I thought I thought ahead, but I didn’t quite plan for a sneak attack by my nemesis, Murphy. Before we left the campground at the Navy base and headed for a prolonged stay in my dad’s driveway, I dumped my holding tanks and gave the black tank a serious flushing with the flush connection on the Journey.
After pulling in the driveway successfully and plugging into the electricity, I figured there was nothing to worry about.
As usual, I was wrong. I wasn’t watching out properly and Murphy attacked.
Marti and I are spending time helping my dad recuperate from the infection he got in his elbow that wound him up in the hospital. All is going well, Marti is nursing him while I’ve been doing odd jobs around the house…yes even painting. We take him to doctor appointments and numerous chores around town because he’s not allowed to drive (doctor’s orders) for a while because of the meds he’s on.
At night we retire to our own bed in the Journey, it’s nice to have the bed and our bathroom to use at night. We do use his shower in the house to prevent the gray tank from filling up.
Sitting out under his maple tree (to the left in the above picture) after the chores of the day, I noticed a little drip starting from the wet bay. At first I didn’t think anything of it, but I decided to take a look.
Good thing I did, because it was a black tank leak, just starting. It wasn’t leaking at the tank, it was the black tank valve that was leaking, even though it was closed all the way. It shouldn’t have been too much of a problem, but the end cap I have on the sewer hose connection seemed to be leaking, too. Ugh! Not fun stuff.
I figured the black tank valve had given up the ghost. Prepared as I like to be, I already have a new black and gray tank valve in my spare parts box. The job to change them out isn’t too bad, but you certainly want to have well flushed empty tanks before you disassemble the sewer system.
Therein lies the problem, no place in the driveway to dump and flush the tanks. Magnifying the issue, there is no handy RV park nearby and I really don’t want to drive out and in the driveway again if I don’t have to.
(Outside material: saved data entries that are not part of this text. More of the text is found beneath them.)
/-- A row of the entries' tables: `idxN` indices from `idx`, `subN` subindices from `sub` in steps of `step`; the fixed length of a
BLOB; the default; and the least and largest value of a number. -/
structure OdRow where
  idx : Nat
  idxN : Nat
  sub : Nat
  subN : Nat
  step : Nat
  typ : OdTyp
  len : Nat
  acc : OdAcc
  cls : OdCls
  dflt : Nat
  lo : Nat
  hi : Nat
  name : String
  deriving DecidableEq, Repr

/-- Entries 0x0000 to 0x0010. -/
def od0 : List OdRow :=
  [⟨0, 1, 1, 1, 1, .str, 0, .ro, .c, 0, 0, 0, "part"⟩,
   ⟨0, 1, 2, 1, 1, .enum, 0, .ro, .c, 0, 0, 1, "grade"⟩,
   ⟨0, 1, 3, 1, 1, .enum, 0, .ro, .c, 0, 0, 1, "stepping"⟩,
   ⟨0, 1, 4, 1, 1, .str, 0, .ro, .c, 0, 0, 0, "serial"⟩,
   ⟨0, 1, 5, 1, 1, .str, 0, .ro, .c, 0, 0, 0, "vendor"⟩,
   ⟨0, 1, 6, 1, 1, .u32, 0, .ro, .c, 0, 0, 4294967295, "clover_version"⟩,
   ⟨0x0010, 1, 1, 1, 1, .u16, 0, .ro, .c, 1, 0, 65535, "irair"⟩,
   ⟨0x0010, 1, 2, 1, 1, .u16, 0, .ro, .c, 1, 0, 65535, "jizia"⟩,
   ⟨0x0010, 1, 3, 1, 1, .u16, 0, .ro, .c, 1, 0, 65535, "host_queue"⟩,
   ⟨0x0010, 1, 4, 1, 1, .u16, 0, .ro, .c, 1, 0, 65535, "image_format"⟩,
   ⟨0x0010, 1, 5, 1, 1, .u16, 0, .ro, .c, 1, 0, 65535, "dictionary"⟩]

/-- Entries 0x1000 to 0x1180. -/
def od1a : List OdRow :=
  [⟨0x1000, 1, 1, 1, 1, .u8, 0, .rw, .c, 255, 1, 16, "node_id"⟩,
   ⟨0x1000, 1, 2, 1, 1, .enum, 0, .ro, .v, 0, 0, 2, "chain"⟩,
   ⟨0x1000, 1, 3, 1, 1, .blob, 6, .ro, .f, 0, 0, 0, "t1s_mac"⟩,
   ⟨0x1000, 1, 4, 1, 1, .enum, 0, .ro, .c, 2, 0, 2, "primary"⟩,
   ⟨0x1000, 1, 5, 1, 1, .u32, 0, .ro, .c, 0, 0, 4294967295, "primacy_generation"⟩,
   ⟨0x1000, 1, 6, 1, 1, .enum, 0, .ro, .c, 0, 0, 1, "strap"⟩,
   ⟨0x1000, 1, 7, 1, 1, .enum, 0, .ro, .c, 0, 0, 3, "standby_state"⟩,
   ⟨0x1000, 1, 8, 1, 1, .u32, 0, .ro, .c, 0, 0, 4294967295, "takeovers"⟩,
   ⟨0x1000, 1, 9, 1, 1, .u32, 0, .ro, .c, 0, 0, 4294967295, "standby_restarts"⟩,
   ⟨0x1010, 1, 1, 1, 1, .u16, 0, .tw, .w, 65535, 0, 65535, "chip_id"⟩,
   ⟨0x1010, 1, 2, 1, 1, .u8, 0, .tw, .w, 0, 0, 6, "dimensions"⟩,
   ⟨0x1010, 1, 3, 6, 1, .u8, 0, .tw, .w, 1, 1, 255, "size_"⟩,
   ⟨0x1010, 1, 9, 1, 1, .bool, 0, .tw, .w, 0, 0, 1, "time_root"⟩,
   ⟨0x1010, 1, 0x000A, 1, 1, .enum, 0, .ro, .v, 0, 0, 2, "time_state"⟩,
   ⟨0x1010, 1, 0x000B, 1, 1, .u32, 0, .rw, .w, 10000, 1000, 1000000, "barrier_margin"⟩,
   ⟨0x1010, 1, 0x000C, 1, 1, .u64, 0, .ro, .v, 0, 0, 18446744073709551615, "barriers"⟩,
   ⟨0x1010, 1, 0x000D, 1, 1, .u32, 0, .ro, .v, 0, 0, 4294967295, "late_barriers"⟩,
   ⟨0x1010, 1, 0x000E, 1, 1, .u64, 0, .ro, .v, 0, 0, 18446744073709551615, "link_stall_cycles"⟩,
   ⟨0x1020, 1, 1, 1, 1, .u16, 0, .tw, .w, 18770, 1024, 65535, "udp_port"⟩,
   ⟨0x1020, 1, 2, 1, 1, .u8, 0, .ro, .v, 0, 0, 255, "sessions_open"⟩,
   ⟨0x1020, 1, 3, 1, 1, .u16, 0, .rw, .w, 60, 10, 3600, "session_idle_s"⟩,
   ⟨0x1020, 1, 4, 1, 1, .u16, 0, .rw, .w, 200, 10, 2000, "unauth_rate"⟩,
   ⟨0x1020, 1, 5, 1, 1, .u64, 0, .ro, .v, 0, 0, 18446744073709551615, "frames_dropped"⟩,
   ⟨0x1020, 1, 6, 1, 1, .u32, 0, .ro, .c, 0, 0, 4294967295, "auth_failures"⟩,
   ⟨0x1100, 4, 1, 1, 1, .bool, 0, .tw, .w, 1, 0, 1, "enable"⟩,
   ⟨0x1100, 4, 2, 1, 1, .enum, 0, .ro, .v, 0, 0, 4, "state"⟩,
   ⟨0x1100, 4, 3, 1, 1, .blob, 6, .tw, .f, 0, 0, 0, "mac"⟩,
   ⟨0x1100, 4, 4, 1, 1, .u32, 0, .tw, .w, 0, 0, 4294967295, "ipv4"⟩,
   ⟨0x1100, 4, 5, 1, 1, .blob, 16, .tw, .w, 0, 0, 0, "ipv6"⟩,
   ⟨0x1100, 4, 6, 1, 1, .u16, 0, .tw, .w, 0, 0, 4095, "vlan"⟩,
   ⟨0x1100, 4, 7, 1, 1, .u16, 0, .tw, .w, 4096, 0, 65535, "mtu"⟩,
   ⟨0x1100, 4, 8, 1, 1, .u8, 0, .tw, .w, 8, 0, 255, "pfc_priorities"⟩,
   ⟨0x1100, 4, 9, 1, 1, .bool, 0, .tw, .w, 1, 0, 1, "ecn"⟩,
   ⟨0x1100, 4, 0x000A, 1, 1, .u64, 0, .ro, .v, 0, 0, 18446744073709551615, "rx_frames"⟩,
   ⟨0x1100, 4, 0x000B, 1, 1, .u64, 0, .ro, .v, 0, 0, 18446744073709551615, "tx_frames"⟩,
   ⟨0x1100, 4, 0x000C, 1, 1, .u64, 0, .ro, .v, 0, 0, 18446744073709551615, "dropped"⟩,
   ⟨0x1100, 4, 0x000D, 1, 1, .u64, 0, .ro, .v, 0, 0, 18446744073709551615, "fec_corrected"⟩,
   ⟨0x1100, 4, 0x000E, 1, 1, .u64, 0, .ro, .v, 0, 0, 18446744073709551615, "pfc_received"⟩,
   ⟨0x1100, 4, 0x000F, 1, 1, .u64, 0, .ro, .v, 0, 0, 18446744073709551615, "cnp_sent"⟩,
   ⟨0x1180, 1, 1, 1, 1, .u16, 0, .rw, .v, 0, 0, 4095, "queue_select"⟩]

/-- Entries 0x1180 to 0x1200. -/
def od1b : List OdRow :=
  [⟨0x1180, 1, 2, 1, 1, .bool, 0, .tw, .w, 0, 0, 1, "enable"⟩,
   ⟨0x1180, 1, 3, 1, 1, .enum, 0, .ro, .w, 0, 0, 3, "state"⟩,
   ⟨0x1180, 1, 4, 1, 1, .u8, 0, .tw, .w, 0, 0, 3, "port"⟩,
   ⟨0x1180, 1, 5, 1, 1, .bool, 0, .tw, .w, 0, 0, 1, "admin"⟩,
   ⟨0x1180, 1, 6, 1, 1, .u16, 0, .tw, .w, 1, 0, 65535, "host_versions"⟩,
   ⟨0x1180, 1, 7, 1, 1, .u8, 0, .ro, .v, 0, 0, 255, "version"⟩,
   ⟨0x1180, 1, 8, 1, 1, .u64, 0, .tw, .w, 0, 0, 18446744073709551615, "sq_base"⟩,
   ⟨0x1180, 1, 9, 1, 1, .u16, 0, .tw, .w, 64, 16, 4096, "sq_entries"⟩,
   ⟨0x1180, 1, 0x000A, 1, 1, .u64, 0, .tw, .w, 0, 0, 18446744073709551615, "cq_va"⟩,
   ⟨0x1180, 1, 0x000B, 1, 1, .u32, 0, .tw, .w, 0, 0, 4294967295, "cq_rkey"⟩,
   ⟨0x1180, 1, 0x000C, 1, 1, .u32, 0, .tw, .w, 1024, 16, 65536, "cq_entries"⟩,
   ⟨0x1180, 1, 0x000D, 1, 1, .blob, 16, .tw, .w, 0, 0, 0, "remote_gid"⟩,
   ⟨0x1180, 1, 0x000E, 1, 1, .u32, 0, .tw, .w, 0, 0, 16777215, "remote_qpn"⟩,
   ⟨0x1180, 1, 0x000F, 1, 1, .u32, 0, .tw, .w, 0, 0, 16777215, "send_psn"⟩,
   ⟨0x1180, 1, 0x0010, 1, 1, .u32, 0, .tw, .w, 0, 0, 16777215, "recv_psn"⟩,
   ⟨0x1180, 1, 0x0011, 1, 1, .u8, 0, .tw, .w, 26, 0, 63, "dscp"⟩,
   ⟨0x1180, 1, 0x0012, 1, 1, .u64, 0, .ro, .v, 0, 0, 18446744073709551615, "overruns"⟩,
   ⟨0x1190, 1, 1, 1, 1, .u16, 0, .rw, .v, 0, 0, 1023, "window_select"⟩,
   ⟨0x1190, 1, 2, 1, 1, .enum, 0, .ro, .v, 0, 0, 2, "state"⟩,
   ⟨0x1190, 1, 3, 1, 1, .u64, 0, .ro, .v, 0, 0, 18446744073709551615, "base"⟩,
   ⟨0x1190, 1, 4, 1, 1, .u64, 0, .ro, .v, 0, 0, 18446744073709551615, "size"⟩,
   ⟨0x1190, 1, 5, 1, 1, .u8, 0, .ro, .v, 0, 0, 255, "mode"⟩,
   ⟨0x1190, 1, 6, 1, 1, .bool, 0, .ro, .v, 0, 0, 1, "lost"⟩,
   ⟨0x1200, 12, 1, 1, 1, .bool, 0, .tw, .w, 1, 0, 1, "enable"⟩,
   ⟨0x1200, 12, 2, 1, 1, .enum, 0, .ro, .v, 0, 0, 7, "state"⟩,
   ⟨0x1200, 12, 3, 1, 1, .u16, 0, .tw, .w, 256, 16, 8192, "declared_latency"⟩,
   ⟨0x1200, 12, 4, 1, 1, .u32, 0, .ro, .v, 0, 0, 4294967295, "measured_latency"⟩,
   ⟨0x1200, 12, 5, 1, 1, .u16, 0, .ro, .v, 65535, 0, 65535, "peer_chip"⟩,
   ⟨0x1200, 12, 6, 1, 1, .u8, 0, .ro, .v, 0, 0, 255, "peer_port"⟩,
   ⟨0x1200, 12, 7, 1, 1, .u8, 0, .ro, .v, 0, 0, 255, "version"⟩,
   ⟨0x1200, 12, 8, 1, 1, .u64, 0, .ro, .v, 0, 0, 18446744073709551615, "flits_resent"⟩,
   ⟨0x1200, 12, 9, 1, 1, .u64, 0, .ro, .v, 0, 0, 18446744073709551615, "crc_errors"⟩,
   ⟨0x1200, 12, 0x000A, 1, 1, .u64, 0, .ro, .v, 0, 0, 18446744073709551615, "fec_corrected"⟩,
   ⟨0x1200, 12, 0x000B, 1, 1, .u64, 0, .ro, .v, 0, 0, 18446744073709551615, "fec_uncorrected"⟩,
   ⟨0x1200, 12, 0x000C, 1, 1, .u32, 0, .ro, .v, 0, 0, 4294967295, "retrains"⟩,
   ⟨0x1200, 12, 0x000D, 1, 1, .u64, 0, .ro, .v, 0, 0, 18446744073709551615, "scheduled_flits"⟩]

/-- Entries 0x2000 to 0x2200. -/
def od2 : List OdRow :=
  [⟨0x2000, 1, 1, 1, 1, .bool, 0, .ro, .v, 0, 0, 1, "pll_locked"⟩,
   ⟨0x2000, 1, 2, 1, 1, .u32, 0, .ro, .c, 0, 0, 4294967295, "pll_unlocks"⟩,
   ⟨0x2000, 1, 3, 1, 1, .u64, 0, .ro, .v, 0, 0, 18446744073709551615, "swallowed"⟩,
   ⟨0x2000, 1, 4, 1, 1, .u64, 0, .ro, .v, 0, 0, 18446744073709551615, "limiter_swallowed"⟩,
   ⟨0x2000, 1, 5, 1, 1, .u64, 0, .ro, .v, 0, 0, 18446744073709551615, "forced_rest_windows"⟩,
   ⟨0x2000, 1, 6, 1, 1, .u16, 0, .ro, .v, 0, 0, 65535, "window_peak"⟩,
   ⟨0x2000, 1, 7, 1, 1, .u8, 0, .rw, .v, 0, 0, 38, "domain_select"⟩,
   ⟨0x2000, 1, 8, 1, 1, .u64, 0, .ro, .v, 0, 0, 18446744073709551615, "domain_stretches"⟩,
   ⟨0x2000, 1, 9, 1, 1, .bool, 0, .tw, .w, 0, 0, 1, "pps_enable"⟩,
   ⟨0x2000, 1, 0x000A, 1, 1, .enum, 0, .ro, .v, 0, 0, 3, "pps_state"⟩,
   ⟨0x2000, 1, 0x000B, 1, 1, .i32, 0, .ro, .v, 0, 0, 4294967295, "pps_offset"⟩,
   ⟨0x2000, 1, 0x000C, 1, 1, .u32, 0, .ro, .v, 0, 0, 4294967295, "pps_ignored"⟩,
   ⟨0x2010, 1, 1, 1, 1, .u8, 0, .rw, .v, 0, 0, 38, "from_select"⟩,
   ⟨0x2010, 1, 2, 1, 1, .u8, 0, .rw, .v, 36, 0, 38, "to_select"⟩,
   ⟨0x2010, 1, 3, 1, 1, .u8, 0, .ro, .v, 4, 0, 255, "declared"⟩,
   ⟨0x2010, 1, 4, 1, 1, .u8, 0, .ro, .v, 0, 0, 255, "pad"⟩,
   ⟨0x2010, 1, 5, 1, 1, .u8, 0, .ro, .v, 8, 0, 255, "slack_min"⟩,
   ⟨0x2010, 1, 6, 1, 1, .enum, 0, .ro, .v, 0, 0, 3, "state"⟩,
   ⟨0x2010, 1, 7, 1, 1, .u32, 0, .ro, .c, 0, 0, 4294967295, "calibrations"⟩,
   ⟨0x2100, 1, 1, 1, 1, .u16, 0, .tw, .w, 1400, 600, 1600, "budget_w"⟩,
   ⟨0x2100, 1, 2, 1, 1, .u16, 0, .ro, .v, 2867, 0, 65535, "budget_tokens"⟩,
   ⟨0x2100, 1, 3, 1, 1, .u16, 0, .ro, .c, 900, 0, 65535, "allowance"⟩,
   ⟨0x2100, 1, 4, 1, 1, .u16, 0, .ro, .v, 1967, 0, 65535, "program_tokens"⟩,
   ⟨0x2100, 1, 5, 1, 1, .u16, 0, .ro, .v, 0, 0, 65535, "declared_sum"⟩,
   ⟨0x2110, 1, 1, 1, 1, .u32, 0, .ro, .v, 0, 0, 4294967295, "last_furlong"⟩,
   ⟨0x2110, 1, 2, 1, 1, .u32, 0, .ro, .v, 0, 0, 4294967295, "peak_furlong"⟩,
   ⟨0x2110, 1, 3, 1, 1, .u64, 0, .ro, .v, 0, 0, 18446744073709551615, "limited_ns"⟩,
   ⟨0x2110, 1, 4, 1, 1, .u64, 0, .ro, .c, 0, 0, 18446744073709551615, "energy"⟩,
   ⟨0x2110, 1, 5, 1, 1, .u16, 0, .rw, .v, 0, 0, 65535, "program_select"⟩,
   ⟨0x2110, 1, 6, 1, 1, .u16, 0, .ro, .v, 0, 0, 65535, "program_declared"⟩,
   ⟨0x2200, 1, 1, 1, 1, .enum, 0, .tw, .v, 0, 0, 3, "request"⟩,
   ⟨0x2200, 1, 2, 1, 1, .enum, 0, .ro, .v, 0, 0, 3, "state"⟩,
   ⟨0x2200, 1, 3, 1, 1, .enum, 0, .tw, .v, 0, 0, 3, "reset_request"⟩,
   ⟨0x2200, 1, 4, 1, 1, .enum, 0, .ro, .c, 0, 0, 6, "last_reset"⟩,
   ⟨0x2200, 1, 5, 1, 1, .u32, 0, .ro, .c, 0, 0, 4294967295, "resets"⟩]

/-- Entries 0x3000 to 0x3110. -/
def od3 : List OdRow :=
  [⟨0x3000, 1, 1, 1, 1, .u8, 0, .rw, .v, 0, 0, 5, "stack_select"⟩,
   ⟨0x3000, 1, 2, 1, 1, .enum, 0, .ro, .v, 0, 0, 3, "state"⟩,
   ⟨0x3000, 1, 3, 1, 1, .u64, 0, .ro, .c, 68719476736, 0, 18446744073709551615, "capacity"⟩,
   ⟨0x3000, 1, 4, 1, 1, .u64, 0, .ro, .c, 0, 0, 18446744073709551615, "base"⟩,
   ⟨0x3000, 1, 5, 1, 1, .i32, 0, .ro, .v, 0, 0, 4294967295, "temperature"⟩,
   ⟨0x3010, 1, 1, 1, 1, .u8, 0, .ro, .v, 0, 0, 255, "channels_active"⟩,
   ⟨0x3010, 1, 2, 1, 1, .u64, 0, .ro, .c, 1546188226560, 0, 18446744073709551615, "usable"⟩,
   ⟨0x3010, 1, 3, 1, 1, .u8, 0, .rw, .v, 0, 0, 47, "channel_select"⟩,
   ⟨0x3010, 1, 4, 1, 1, .enum, 0, .ro, .v, 0, 0, 3, "state"⟩,
   ⟨0x3010, 1, 5, 1, 1, .u32, 0, .ro, .v, 0, 0, 4294967295, "retrains"⟩,
   ⟨0x3010, 1, 6, 1, 1, .u64, 0, .ro, .v, 0, 0, 18446744073709551615, "ecc_reports"⟩,
   ⟨0x3100, 1, 1, 32, 4, .u64, 0, .tw, .w, 0, 0, 18446744073709551615, "primary_"⟩,
   ⟨0x3100, 1, 2, 32, 4, .u64, 0, .tw, .w, 0, 0, 18446744073709551615, "mirror_"⟩,
   ⟨0x3100, 1, 3, 32, 4, .u64, 0, .tw, .w, 0, 0, 18446744073709551615, "size_"⟩,
   ⟨0x3100, 1, 4, 32, 4, .enum, 0, .tw, .w, 0, 0, 3, "state_"⟩,
   ⟨0x3110, 1, 1, 1, 1, .bool, 0, .rw, .w, 1, 0, 1, "enable"⟩,
   ⟨0x3110, 1, 2, 1, 1, .u32, 0, .rw, .w, 3600, 60, 604800, "pass_time"⟩,
   ⟨0x3110, 1, 3, 1, 1, .u32, 0, .rw, .w, 10, 1, 3600, "scratch_pass_time"⟩,
   ⟨0x3110, 1, 4, 1, 1, .u32, 0, .ro, .v, 0, 0, 4294967295, "passes_done"⟩]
I drained the little black tank liquid (very carefully) into a can and removed the sewer end cap. A quick look revealed why it was dripping. The gasket, after years of being twisted on and off had become distorted and no longer sealed.
The gasket is no longer round, it’s now sort of rectangular. No wonder it leaked. I had to find a temporary fix, so I Googled for nearby campgrounds and found one relatively close by. Off I went and they did have a new end cap in their store, which I bought.
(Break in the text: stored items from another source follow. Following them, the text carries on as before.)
-- ==== Sys2Proof/Machine/Work.lean ====
section
/-! DEFINITION. What the work of a core does to the rest of the part: its effects, what it sends to other chips, and how a command that
concerns a core takes place. -/

namespace Sys2Proof.Machine

/-! ### The effects of a core's work -/

/-- The credit of a release or pad goes back to its send end: at once on this chip, over the network to another (R305). -/
def State.returnCredit (s : State) (chip core endn words due : Nat) : State :=
  if chip = 0xFFFF || chip = s.chipId then
    let c := s.core core
    let e := c.me.endOf endn
    s.setCore core (c.setEnd endn { e with ret := e.ret ++ [(words, due)] })
  else { s with out := s.out ++ [.credit chip core endn words] }

/-- The credits of a combining queue go back to the sources of its round, at once on this chip, over the network to another (R317). -/
def State.returnComb (s : State) (core q sources due : Nat) : State :=
  let ends := s.cores.entries.flatMap fun k => k.2.me.ends.entries.filterMap fun e =>
    if e.2.role = 3 && e.2.pcore = core && e.2.pend = q && (e.2.pchip = 0xFFFF || e.2.pchip = s.chipId) then some (k.1, e.1, e.2) else none
  let away := (setBitsOf 64 sources).filter fun n => !(ends.any fun e => e.2.2.handle == n)
  let s := ends.foldl (fun s e => s.returnCredit 0xFFFF e.1 e.2.1 1 (if e.2.2.cls = 3 then 0 else due + 1 + e.2.2.dly)) s
  { s with out := s.out ++ away.map fun n => .combCredit core q n }

/-- The chip cycle in which core `c` stands in its cycle `t` (R347). -/
def State.cycleOf (s : State) (c t : Nat) : Nat :=
  match (s.core c).prog with
  | some n => (match s.prog n with | some p => p.base + p.stallCycles + t | none => s.cyc)
  | none => s.cyc

/-- The step number of a program, for a record (R465). -/
def State.stepOf (s : State) (n : Nat) : Nat := match s.prog n with | some p => p.step | none => 0

/-- One effect of the work of core `c` of program `n`. -/
def State.effect (n c : Nat) (s : State) : Eff → State
  | .err e eng ctx pc d => s.programError n c e eng ctx pc d
  | .trig t eng ctx pc d => s.trigger n c t eng ctx pc d
  | .event code eng ctx pc d => s.log ⟨0, code, tierOf code, n, s.stepOf n, c, eng, ctx, pc, d⟩
  | .word code eng ctx pc off => s.log ⟨0, code, tierOf code, n, s.stepOf n, c, eng, ctx, pc, s.chipId * 2 ^ 44 + scratchSize * c + off⟩
  | .count sub k => s.bump 0x7020 sub k
  | .overflow g eng ctx pc => s.overflow n c g eng ctx pc
  | .credit chip core endn w due => s.returnCredit chip core endn w due
  | .combCredit q sources due => s.returnComb c q sources due
  | .light dst at_ d => { s with light := s.light ++ [⟨c, dst, s.cycleOf c at_, d⟩] }

/-- Effects of the present cycle on behalf of core `c`, in order. -/
def State.effects (s : State) (c : Nat) (l : List Eff) : State :=
  l.foldl (State.effect ((s.core c).prog.getD 0) c) s

/-- The time counter `n` cycles ago. -/
def State.timeBefore (s : State) (n : Nat) : Nat := (2 * s.time + b2n s.half + 2 ^ 65 - n) / 2 % 2 ^ 64

/-- One effect of a core's work in its cycle `t`: its records carry the time of that cycle (R465). -/
def State.effectAt (n c : Nat) (s : State) (e : Nat × Eff) : State :=
  let r := State.effect n c { s with time := s.timeBefore (s.cyc - s.cycleOf c e.1) } e.2
  { r with time := s.time }

/-- The effects of a core's work, each in its cycle. -/
def State.effectsAt (s : State) (c : Nat) (l : List (Nat × Eff)) : State :=
  l.foldl (State.effectAt ((s.core c).prog.getD 0) c) s

/-- A chip field names this chip (R223). -/
def State.isHere (s : State) (chip : Nat) : Bool := chip == 0xFFFF || chip == s.chipId

/-- The peer chip and core of a channel send, where it is one. -/
def Core.sendPeer (k : Core) (d : Send) : Option MEnd :=
  match d.kind with
  | .msg e .. => some (k.me.endOf e)
  | .pad e .. => some (k.me.endOf e)
  | .comb e => some (k.me.endOf e)
  | _ => none

/-- A channel send leaves for another chip. -/
def State.goesOff (s : State) (k : Core) (d : Send) : Bool :=
  match k.sendPeer d with
  | some e => !(s.isHere e.pchip)
  | none => false

/-- The pieces of a record or contribution, one to a flit: each with the number of its first nonet. -/
def flitPieces (l : List PNt) : List (Nat × List PNt) := (chunks 64 l).zipIdx.map fun e => (64 * e.2, e.1)

/-- The flits of a send to another chip (R304, R355, R360): Scheduled ones in class 2, with the DUE from which the group of their first nonet
lands in its cycle (log 129), and Open ones in class 3. -/
def State.sendRecord (s : State) (digest c : Nat) (e : MEnd) (d : Send) : State :=
  let typ := match d.kind with | .comb _ => 4 | _ => 3
  let endn := match d.kind with | .msg n .. => n | .pad n .. => n | .comb n => n | _ => 0
  (flitPieces d.data).foldl (fun s k =>
    if e.cls = 2 then
      s.sendSched typ e.pchip (Config.flowName digest c endn) (k.1 / 8)
        (d.start + 11 + e.dly + k.1 / 144 + 2 ^ 24 - Config.stationLead e.pcore % 2 ^ 24) k.2
    else s.sendOpen (some (c, d.eng, d.ctx, d.pc)) typ e.pchip (Config.openPlace typ e.pcore e.pend (k.1 / 8)) k.2) s

/-- A channel send leaves the chip; one of class 3 is refused at a port that is not Up or Open-only, which is its program's address error (R371). -/
def State.shipOne (c : Nat) (s : State) (d : Send) : State :=
  match (s.core c).sendPeer d with
  | none => s
  | some e =>
    if e.cls != 2 && !(s.reaches e.pchip) then s.effects c [.err .addressError d.eng d.ctx d.pc 0]
    else s.sendRecord (match (s.core c).prog with | some n => (match s.prog n with | some p => p.digest | none => 0) | none => 0) c e d

/-- Messages, pad records and contributions of core `c` that are on their way to other chips leave this chip. -/
def State.ship (s : State) (c : Nat) : State :=
  let k := s.core c
  let off := k.te.net.filter (s.goesOff k)
  if off.isEmpty then s
  else off.foldl (State.shipOne c) (s.setCore c ({ k with te := { k.te with net := k.te.net.filter fun d => !(s.goesOff k d) } } : Core).settleHalts)

/-- Take over the work of core `c`: the core, memory, and its effects on the rest of the part. -/
def State.take (s : State) (c : Nat) (x : Cx) : State :=
  let t := (({ s.setCore c x.c with mem := x.mem }.pace c).ship c).effectsAt c x.effs
  match x.c.prog with
  | some n => t.settleStop n
  | none => t

/-- The other cores of a core's program under its stack (R11, R253). -/
def State.matesOf (s : State) (c : Nat) : List Nat :=
  match (s.core c).prog with
  | some n => (match s.prog n with | some p => s.nearMates p c | none => [])
  | none => []

/-- The cores whose records core `c` is receiving while their source is read. -/
def State.sourcesOf (s : State) (c : Nat) : List Nat :=
  dedup ((s.core c).pend.filterMap fun p => match p.wr with | .await k .. => some k | _ => none)

/-- Group `k` of a record, once its source read has come to the end of it (R280, R304). -/
def Send.group (d : Send) (k : Nat) : Option (List PNt) :=
  let l := (d.data.drop (144 * k)).take 144
  if min 144 (d.total - 144 * k) ≤ l.length then some l else none

/-- What core `c` receives of records under way is given the data that has been read; a record all of which has been read is on its way no more (R304). -/
def State.supply (s : State) (c : Nat) : State :=
  let k := s.core c
  let find (src tid : Nat) : Option Send := (s.core src).te.landing.find? fun d => d.tid == tid
  let pend := k.pend.map fun p => match p.wr with
    | .await src tid g off => (match find src tid with
        | some d => (match d.group g with | some l => { p with wr := .scr off l } | none => p)
        | none => p)
    | _ => p
  let mine := k.pend.filterMap fun p => match p.wr with | .await src tid .. => some (src, tid) | _ => none
  (s.sourcesOf c).foldl (fun s src =>
    let x := s.core src
    s.setCore src { x with te := { x.te with
      landing := x.te.landing.filter fun d => !(d.data.length == d.total && mine.contains (src, d.tid)) } })
    (s.setCore c { k with pend := pend })

/-- Core `k` goes on past cycle `t` of its program, as far as it can by itself. -/
def State.catchUp (t : Nat) (s : State) (k : Nat) : State :=
  if s.coreRuns k && decide ((s.core k).now ≤ t) then s.take k ((Cx.of (s.core k) s.mem).runTo (s.env k) (t + 1)) else s

/-- Core `c` works, and where its time stops because other cores have to come on first, they do and it begins anew; it stops there for good where
they are held themselves (R12, R304). -/
def State.together (c : Nat) (f : Env → Cx → Cx) : Nat → State → State
  | 0, s => s
  | n + 1, s =>
    if s.coreRuns c then
      let x := f (s.env c) (Cx.of (s.core c) s.mem)
      if x.late then
        let l := s.matesOf c ++ s.sourcesOf c
        let t := (l.foldl (State.catchUp x.c.now) s).supply c
        if (t.core c).pend == (s.core c).pend && l.all fun k => (t.core k).now == (s.core k).now then s.take c x else together c f n t
      else s.take c x
    else s

/-- Let core `c` work (`f`), where its program issues; else the event does not come about and nothing changes (log 6). -/
def State.work (s : State) (c : Nat) (f : Env → Cx → Cx) : State := State.together c f (2 ^ 48) s

/-- A command that concerns one core. -/
def onCore (s : State) (c : Nat) (f : Env → Cx → Cx) : Result :=
  if c < 144 then .next (s.work c f) else .fault .noSuchCore

/-- An instruction of engine `eng` of core `c` with word `w`, at the head of its queue: it issues, or is held, or fails a check. -/
def issueOn (s : State) (c eng : Nat) (w : Word) (body : Env → Iss → Cx → OpRes) : Result :=
  onCore s c fun env x => x.issue env eng w (body env)

end Sys2Proof.Machine
end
It stopped the drip, but I wasn’t thrilled with that being my only defense against a potential black tank disaster. I needed to come up with a more solid, if temporary fix. Amazon to the rescue.
I ordered a Valterra Twist On Waste Valve.
It was one of those items I’ve looked at before, thinking it might be handy to have one someday, just in case. Well, the just in case was here and I sucked up the extra $10 to have it delivered in two days.
It was here this afternoon, I quickly put it on and even though it is a temporary fix, I don’t have to worry about having a new black tank disaster story until I have a good place to flush the tanks and replace the valves.
It just twists on to the sewer connection and keeps the drips in place.
The new end cap will fit right on the open end. A temporary fix, but a very solid one.
As an added benefit, for extended boondocking trips, using the twist on valve, I can keep it closed, open both the black and gray tank valves and increase my tank capacity, because the liquids will seek their own levels and they will fill both tanks evenly, instead of having an overflowing gray tank and a hardly full black tank.
Mixing the liquids in both tanks won’t hurt anything, so it’s a win-win all the way around.